__Problem to work on__. Repeat exactly the lines below that lie between the line with "s.busy = true →" and the line with "((0x10 ≤ off", counting both of those lines as part of the answer.

[Stored data]
= Beginning of Section =

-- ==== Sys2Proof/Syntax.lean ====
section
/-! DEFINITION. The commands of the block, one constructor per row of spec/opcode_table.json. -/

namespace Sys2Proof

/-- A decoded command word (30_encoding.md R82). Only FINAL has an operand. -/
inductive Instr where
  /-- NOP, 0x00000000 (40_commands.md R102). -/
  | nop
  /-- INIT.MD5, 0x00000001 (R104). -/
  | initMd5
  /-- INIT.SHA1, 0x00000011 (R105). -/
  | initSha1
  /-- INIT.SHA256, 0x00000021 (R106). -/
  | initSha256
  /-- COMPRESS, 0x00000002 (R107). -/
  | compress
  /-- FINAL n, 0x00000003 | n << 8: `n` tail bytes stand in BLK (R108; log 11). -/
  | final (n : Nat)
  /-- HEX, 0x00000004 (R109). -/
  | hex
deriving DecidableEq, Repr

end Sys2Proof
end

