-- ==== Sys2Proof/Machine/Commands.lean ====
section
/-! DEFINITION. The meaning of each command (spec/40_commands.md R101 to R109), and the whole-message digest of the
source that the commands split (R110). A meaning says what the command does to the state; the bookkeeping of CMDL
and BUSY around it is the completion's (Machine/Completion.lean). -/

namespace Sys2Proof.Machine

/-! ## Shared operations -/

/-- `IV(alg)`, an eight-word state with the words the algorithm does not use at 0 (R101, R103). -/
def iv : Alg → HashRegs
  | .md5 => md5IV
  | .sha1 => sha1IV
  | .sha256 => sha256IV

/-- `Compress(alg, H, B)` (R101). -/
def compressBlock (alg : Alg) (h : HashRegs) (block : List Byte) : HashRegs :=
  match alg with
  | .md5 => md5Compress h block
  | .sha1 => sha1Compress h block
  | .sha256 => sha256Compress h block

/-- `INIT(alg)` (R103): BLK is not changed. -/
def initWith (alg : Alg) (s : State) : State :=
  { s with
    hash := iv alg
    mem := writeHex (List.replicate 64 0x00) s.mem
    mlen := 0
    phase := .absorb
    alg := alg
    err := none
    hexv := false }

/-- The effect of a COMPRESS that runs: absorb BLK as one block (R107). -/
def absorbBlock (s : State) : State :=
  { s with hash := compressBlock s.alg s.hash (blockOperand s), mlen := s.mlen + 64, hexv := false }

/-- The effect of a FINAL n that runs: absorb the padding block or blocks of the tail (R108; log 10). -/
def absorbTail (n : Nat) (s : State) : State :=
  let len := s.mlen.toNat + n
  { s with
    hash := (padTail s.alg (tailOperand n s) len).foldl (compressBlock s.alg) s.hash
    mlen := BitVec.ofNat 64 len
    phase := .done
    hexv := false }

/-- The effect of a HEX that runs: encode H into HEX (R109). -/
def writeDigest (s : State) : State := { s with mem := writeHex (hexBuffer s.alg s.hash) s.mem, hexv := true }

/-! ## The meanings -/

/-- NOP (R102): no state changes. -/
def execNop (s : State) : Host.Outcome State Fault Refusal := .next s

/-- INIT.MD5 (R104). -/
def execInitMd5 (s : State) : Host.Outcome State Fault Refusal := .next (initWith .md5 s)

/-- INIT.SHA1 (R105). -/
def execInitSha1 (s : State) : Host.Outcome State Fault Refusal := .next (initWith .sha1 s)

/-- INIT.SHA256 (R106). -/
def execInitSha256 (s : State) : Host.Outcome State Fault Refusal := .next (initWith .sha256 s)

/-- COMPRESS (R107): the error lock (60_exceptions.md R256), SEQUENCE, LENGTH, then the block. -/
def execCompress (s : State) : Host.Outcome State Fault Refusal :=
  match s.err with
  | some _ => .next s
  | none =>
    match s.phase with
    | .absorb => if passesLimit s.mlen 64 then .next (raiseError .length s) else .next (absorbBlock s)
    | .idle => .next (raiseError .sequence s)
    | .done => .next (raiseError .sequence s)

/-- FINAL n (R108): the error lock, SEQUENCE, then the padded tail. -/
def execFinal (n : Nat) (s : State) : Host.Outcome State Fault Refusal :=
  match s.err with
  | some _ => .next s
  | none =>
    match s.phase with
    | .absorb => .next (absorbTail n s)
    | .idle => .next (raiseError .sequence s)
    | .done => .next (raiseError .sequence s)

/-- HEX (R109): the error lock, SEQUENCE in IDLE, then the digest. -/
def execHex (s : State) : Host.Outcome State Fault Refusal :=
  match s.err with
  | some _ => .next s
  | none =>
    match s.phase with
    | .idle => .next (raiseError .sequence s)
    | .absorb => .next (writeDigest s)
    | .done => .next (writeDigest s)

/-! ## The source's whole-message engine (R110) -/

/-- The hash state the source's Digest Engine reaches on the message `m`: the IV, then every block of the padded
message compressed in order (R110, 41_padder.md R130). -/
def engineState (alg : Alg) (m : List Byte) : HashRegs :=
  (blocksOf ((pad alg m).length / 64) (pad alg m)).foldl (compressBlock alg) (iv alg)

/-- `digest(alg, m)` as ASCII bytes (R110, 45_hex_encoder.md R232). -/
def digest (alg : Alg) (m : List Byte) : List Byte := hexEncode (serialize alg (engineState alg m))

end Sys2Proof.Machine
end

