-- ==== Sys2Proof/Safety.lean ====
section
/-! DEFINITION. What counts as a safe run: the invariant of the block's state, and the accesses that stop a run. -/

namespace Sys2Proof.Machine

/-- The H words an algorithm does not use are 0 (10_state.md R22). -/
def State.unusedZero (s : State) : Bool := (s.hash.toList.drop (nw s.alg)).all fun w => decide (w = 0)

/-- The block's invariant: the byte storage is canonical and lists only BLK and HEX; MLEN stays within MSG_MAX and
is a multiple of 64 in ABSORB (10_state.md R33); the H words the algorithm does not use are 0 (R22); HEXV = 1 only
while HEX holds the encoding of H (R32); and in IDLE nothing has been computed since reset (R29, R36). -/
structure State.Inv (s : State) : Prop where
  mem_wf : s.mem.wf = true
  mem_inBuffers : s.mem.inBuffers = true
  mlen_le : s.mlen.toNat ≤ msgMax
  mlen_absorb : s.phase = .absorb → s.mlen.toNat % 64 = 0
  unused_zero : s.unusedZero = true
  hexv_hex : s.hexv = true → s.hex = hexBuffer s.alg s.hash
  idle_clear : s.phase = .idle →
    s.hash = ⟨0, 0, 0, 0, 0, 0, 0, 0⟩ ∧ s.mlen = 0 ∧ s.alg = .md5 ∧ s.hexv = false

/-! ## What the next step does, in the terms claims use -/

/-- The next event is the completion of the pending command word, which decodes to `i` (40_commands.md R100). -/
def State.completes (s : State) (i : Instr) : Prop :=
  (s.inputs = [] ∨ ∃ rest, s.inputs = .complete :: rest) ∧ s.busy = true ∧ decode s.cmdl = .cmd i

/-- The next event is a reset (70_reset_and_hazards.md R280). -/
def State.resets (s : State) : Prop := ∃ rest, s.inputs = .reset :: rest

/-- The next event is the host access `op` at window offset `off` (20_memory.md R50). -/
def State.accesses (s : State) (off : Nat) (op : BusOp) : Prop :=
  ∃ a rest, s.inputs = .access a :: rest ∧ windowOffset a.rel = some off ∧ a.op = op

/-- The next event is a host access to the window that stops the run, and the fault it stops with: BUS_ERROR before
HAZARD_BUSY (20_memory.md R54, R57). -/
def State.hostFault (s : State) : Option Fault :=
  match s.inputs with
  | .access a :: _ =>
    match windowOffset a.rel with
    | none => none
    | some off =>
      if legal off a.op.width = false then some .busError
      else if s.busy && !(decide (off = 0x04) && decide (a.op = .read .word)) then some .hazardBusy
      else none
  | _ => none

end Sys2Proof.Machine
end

= End of Section =
= Beginning of Section =

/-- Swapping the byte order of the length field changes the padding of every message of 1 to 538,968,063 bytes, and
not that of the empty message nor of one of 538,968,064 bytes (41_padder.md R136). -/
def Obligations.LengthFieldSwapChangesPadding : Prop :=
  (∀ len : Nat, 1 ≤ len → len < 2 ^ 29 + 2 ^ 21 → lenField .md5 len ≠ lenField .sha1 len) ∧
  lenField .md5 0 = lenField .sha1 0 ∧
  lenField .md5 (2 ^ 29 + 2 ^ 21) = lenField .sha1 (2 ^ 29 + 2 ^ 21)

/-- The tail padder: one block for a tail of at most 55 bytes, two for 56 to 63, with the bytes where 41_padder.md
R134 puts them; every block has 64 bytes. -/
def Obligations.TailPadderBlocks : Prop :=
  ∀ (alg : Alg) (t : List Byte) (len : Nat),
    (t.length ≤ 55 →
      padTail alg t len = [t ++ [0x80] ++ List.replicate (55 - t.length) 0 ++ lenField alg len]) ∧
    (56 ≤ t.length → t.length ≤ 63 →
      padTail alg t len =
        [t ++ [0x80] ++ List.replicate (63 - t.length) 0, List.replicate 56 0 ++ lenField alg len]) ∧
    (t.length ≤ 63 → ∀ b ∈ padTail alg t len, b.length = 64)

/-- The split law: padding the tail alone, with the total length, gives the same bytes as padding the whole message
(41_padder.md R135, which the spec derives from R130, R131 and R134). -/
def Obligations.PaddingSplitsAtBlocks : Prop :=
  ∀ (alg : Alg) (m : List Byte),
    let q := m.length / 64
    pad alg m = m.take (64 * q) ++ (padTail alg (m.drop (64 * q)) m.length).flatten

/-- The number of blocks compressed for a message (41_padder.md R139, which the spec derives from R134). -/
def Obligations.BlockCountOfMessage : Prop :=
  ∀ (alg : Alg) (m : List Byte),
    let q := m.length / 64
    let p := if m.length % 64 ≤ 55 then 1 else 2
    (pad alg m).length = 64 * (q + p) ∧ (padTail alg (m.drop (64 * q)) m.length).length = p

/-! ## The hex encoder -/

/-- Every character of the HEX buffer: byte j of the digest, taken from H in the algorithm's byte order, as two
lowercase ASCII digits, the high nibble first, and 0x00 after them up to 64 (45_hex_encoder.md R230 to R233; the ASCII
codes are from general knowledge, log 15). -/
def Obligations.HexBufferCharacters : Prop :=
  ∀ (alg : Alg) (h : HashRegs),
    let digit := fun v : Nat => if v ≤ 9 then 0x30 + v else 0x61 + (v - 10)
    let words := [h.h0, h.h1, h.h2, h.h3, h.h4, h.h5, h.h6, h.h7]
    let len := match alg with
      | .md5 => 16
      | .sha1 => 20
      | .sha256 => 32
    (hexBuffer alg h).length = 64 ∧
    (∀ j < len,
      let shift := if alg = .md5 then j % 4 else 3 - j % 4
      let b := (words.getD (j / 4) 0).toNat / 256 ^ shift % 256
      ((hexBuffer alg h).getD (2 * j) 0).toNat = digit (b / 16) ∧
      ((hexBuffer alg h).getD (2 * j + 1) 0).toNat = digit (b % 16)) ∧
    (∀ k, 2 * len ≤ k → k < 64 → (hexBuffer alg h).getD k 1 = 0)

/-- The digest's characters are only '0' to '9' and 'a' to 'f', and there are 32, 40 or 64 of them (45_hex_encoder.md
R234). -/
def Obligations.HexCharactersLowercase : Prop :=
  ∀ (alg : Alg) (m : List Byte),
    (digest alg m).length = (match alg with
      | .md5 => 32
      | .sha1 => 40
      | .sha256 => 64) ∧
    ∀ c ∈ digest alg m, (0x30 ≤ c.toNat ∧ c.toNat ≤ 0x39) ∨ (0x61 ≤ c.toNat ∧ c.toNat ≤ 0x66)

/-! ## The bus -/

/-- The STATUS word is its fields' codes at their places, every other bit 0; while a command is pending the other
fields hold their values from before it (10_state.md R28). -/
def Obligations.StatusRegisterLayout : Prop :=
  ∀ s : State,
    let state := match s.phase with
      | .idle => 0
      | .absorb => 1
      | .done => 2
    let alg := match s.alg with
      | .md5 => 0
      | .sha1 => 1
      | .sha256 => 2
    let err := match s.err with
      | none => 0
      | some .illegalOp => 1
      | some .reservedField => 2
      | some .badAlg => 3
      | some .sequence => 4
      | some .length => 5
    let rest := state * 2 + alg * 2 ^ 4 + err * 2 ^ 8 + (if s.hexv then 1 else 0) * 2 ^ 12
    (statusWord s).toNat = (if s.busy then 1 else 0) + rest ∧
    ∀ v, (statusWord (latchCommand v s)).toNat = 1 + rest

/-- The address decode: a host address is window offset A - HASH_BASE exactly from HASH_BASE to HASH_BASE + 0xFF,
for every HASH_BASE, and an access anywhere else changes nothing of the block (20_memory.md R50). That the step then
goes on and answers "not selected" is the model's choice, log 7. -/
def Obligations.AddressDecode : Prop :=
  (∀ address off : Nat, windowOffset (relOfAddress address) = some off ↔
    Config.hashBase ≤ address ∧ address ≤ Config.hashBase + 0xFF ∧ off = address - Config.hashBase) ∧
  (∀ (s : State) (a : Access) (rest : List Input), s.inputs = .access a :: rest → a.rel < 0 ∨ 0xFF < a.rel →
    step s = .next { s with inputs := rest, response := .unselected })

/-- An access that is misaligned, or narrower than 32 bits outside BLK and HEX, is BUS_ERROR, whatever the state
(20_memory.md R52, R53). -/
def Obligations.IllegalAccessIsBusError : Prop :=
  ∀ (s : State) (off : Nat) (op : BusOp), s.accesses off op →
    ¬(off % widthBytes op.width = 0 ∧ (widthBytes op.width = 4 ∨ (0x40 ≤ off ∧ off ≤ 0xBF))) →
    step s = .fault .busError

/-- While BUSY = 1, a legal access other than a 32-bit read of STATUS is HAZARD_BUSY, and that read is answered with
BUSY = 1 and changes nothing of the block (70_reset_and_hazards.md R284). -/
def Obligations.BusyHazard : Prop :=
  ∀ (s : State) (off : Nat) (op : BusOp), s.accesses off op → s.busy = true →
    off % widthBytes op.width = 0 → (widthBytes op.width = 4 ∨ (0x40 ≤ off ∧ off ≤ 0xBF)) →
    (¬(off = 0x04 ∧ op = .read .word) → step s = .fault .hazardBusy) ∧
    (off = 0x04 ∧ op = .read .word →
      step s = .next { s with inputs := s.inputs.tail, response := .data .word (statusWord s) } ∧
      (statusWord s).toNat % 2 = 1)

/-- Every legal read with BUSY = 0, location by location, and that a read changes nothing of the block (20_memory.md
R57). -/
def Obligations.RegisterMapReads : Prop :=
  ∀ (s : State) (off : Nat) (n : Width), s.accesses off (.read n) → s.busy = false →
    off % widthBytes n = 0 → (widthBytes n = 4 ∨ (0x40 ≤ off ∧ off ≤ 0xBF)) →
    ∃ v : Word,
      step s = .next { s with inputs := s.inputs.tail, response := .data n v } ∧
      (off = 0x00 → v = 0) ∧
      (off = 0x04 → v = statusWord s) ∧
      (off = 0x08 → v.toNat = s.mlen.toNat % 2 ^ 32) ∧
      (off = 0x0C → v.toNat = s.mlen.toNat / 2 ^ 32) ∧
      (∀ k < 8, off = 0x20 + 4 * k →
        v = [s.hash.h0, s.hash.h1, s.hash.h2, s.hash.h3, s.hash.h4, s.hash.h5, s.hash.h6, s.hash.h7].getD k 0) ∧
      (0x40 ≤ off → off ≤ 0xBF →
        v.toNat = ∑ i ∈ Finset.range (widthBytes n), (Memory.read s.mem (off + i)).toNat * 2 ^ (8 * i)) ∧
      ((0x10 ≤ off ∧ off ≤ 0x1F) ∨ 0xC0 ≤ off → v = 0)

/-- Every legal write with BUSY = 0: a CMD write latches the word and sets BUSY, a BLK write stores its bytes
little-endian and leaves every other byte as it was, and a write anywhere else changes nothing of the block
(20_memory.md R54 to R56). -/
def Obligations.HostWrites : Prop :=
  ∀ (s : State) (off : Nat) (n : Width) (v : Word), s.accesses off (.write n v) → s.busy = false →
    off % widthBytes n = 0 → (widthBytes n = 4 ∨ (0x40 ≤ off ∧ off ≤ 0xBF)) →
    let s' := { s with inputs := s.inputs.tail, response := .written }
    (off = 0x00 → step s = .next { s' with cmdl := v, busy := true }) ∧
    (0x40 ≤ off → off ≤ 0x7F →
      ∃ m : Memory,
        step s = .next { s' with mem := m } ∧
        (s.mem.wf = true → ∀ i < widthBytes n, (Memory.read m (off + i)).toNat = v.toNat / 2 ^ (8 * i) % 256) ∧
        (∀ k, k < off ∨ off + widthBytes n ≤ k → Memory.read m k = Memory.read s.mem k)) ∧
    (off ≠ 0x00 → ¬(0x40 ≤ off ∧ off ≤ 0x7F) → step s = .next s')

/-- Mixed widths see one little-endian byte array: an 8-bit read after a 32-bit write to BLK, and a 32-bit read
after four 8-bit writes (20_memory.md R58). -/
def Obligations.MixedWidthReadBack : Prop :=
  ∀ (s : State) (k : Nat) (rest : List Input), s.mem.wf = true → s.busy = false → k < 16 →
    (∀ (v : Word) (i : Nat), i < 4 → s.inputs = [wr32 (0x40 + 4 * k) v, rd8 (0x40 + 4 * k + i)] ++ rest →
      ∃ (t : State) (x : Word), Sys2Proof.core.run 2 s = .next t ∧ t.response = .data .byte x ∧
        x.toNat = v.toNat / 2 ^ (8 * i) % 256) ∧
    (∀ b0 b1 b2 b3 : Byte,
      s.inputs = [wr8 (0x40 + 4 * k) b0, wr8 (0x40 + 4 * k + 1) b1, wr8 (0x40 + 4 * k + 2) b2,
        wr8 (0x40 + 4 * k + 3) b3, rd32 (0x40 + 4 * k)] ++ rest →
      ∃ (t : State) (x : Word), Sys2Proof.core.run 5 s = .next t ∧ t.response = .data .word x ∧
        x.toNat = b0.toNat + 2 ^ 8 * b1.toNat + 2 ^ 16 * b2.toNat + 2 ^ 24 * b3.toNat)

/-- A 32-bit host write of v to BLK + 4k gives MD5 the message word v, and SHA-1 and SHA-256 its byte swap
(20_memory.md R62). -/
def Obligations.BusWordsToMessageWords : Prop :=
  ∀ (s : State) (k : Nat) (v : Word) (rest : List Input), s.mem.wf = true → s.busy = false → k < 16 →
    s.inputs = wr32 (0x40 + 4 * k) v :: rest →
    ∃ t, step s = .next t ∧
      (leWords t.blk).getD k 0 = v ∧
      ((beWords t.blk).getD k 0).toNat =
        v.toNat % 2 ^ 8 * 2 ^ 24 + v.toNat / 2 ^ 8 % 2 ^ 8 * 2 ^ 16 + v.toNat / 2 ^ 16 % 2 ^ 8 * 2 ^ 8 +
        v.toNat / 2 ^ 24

= End of Section =

__Finished task__.
  ∀ (s : State) (off : Nat) (op : BusOp), s.accesses off op → s.busy = true →
    off % widthBytes op.width = 0 → (widthBytes op.width = 4 ∨ (0x40 ≤ off ∧ off ≤ 0xBF)) →
    (¬(off = 0x04 ∧ op = .read .word) → step s = .fault .hazardBusy) ∧
    (off = 0x04 ∧ op = .read .word →
      step s = .next { s with inputs := s.inputs.tail, response := .data .word (statusWord s) } ∧
      (statusWord s).toNat % 2 = 1)

/-- Every legal read with BUSY = 0, location by location, and that a read changes nothing of the block (20_memory.md
R57). -/
def Obligations.RegisterMapReads : Prop :=
  ∀ (s : State) (off : Nat) (n : Width), s.accesses off (.read n) → s.busy = false →
    off % widthBytes n = 0 → (widthBytes n = 4 ∨ (0x40 ≤ off ∧ off ≤ 0xBF)) →
    ∃ v : Word,
      step s = .next { s with inputs := s.inputs.tail, response := .data n v } ∧
      (off = 0x00 → v = 0) ∧
      (off = 0x04 → v = statusWord s) ∧
      (off = 0x08 → v.toNat = s.mlen.toNat % 2 ^ 32) ∧
      (off = 0x0C → v.toNat = s.mlen.toNat / 2 ^ 32) ∧
      (∀ k < 8, off = 0x20 + 4 * k →
        v = [s.hash.h0, s.hash.h1, s.hash.h2, s.hash.h3, s.hash.h4, s.hash.h5, s.hash.h6, s.hash.h7].getD k 0) ∧
      (0x40 ≤ off → off ≤ 0xBF →
        v.toNat = ∑ i ∈ Finset.range (widthBytes n), (Memory.read s.mem (off + i)).toNat * 2 ^ (8 * i)) ∧
      ((0x10 ≤ off ∧ off ≤ 0x1F) ∨ 0xC0 ≤ off → v = 0)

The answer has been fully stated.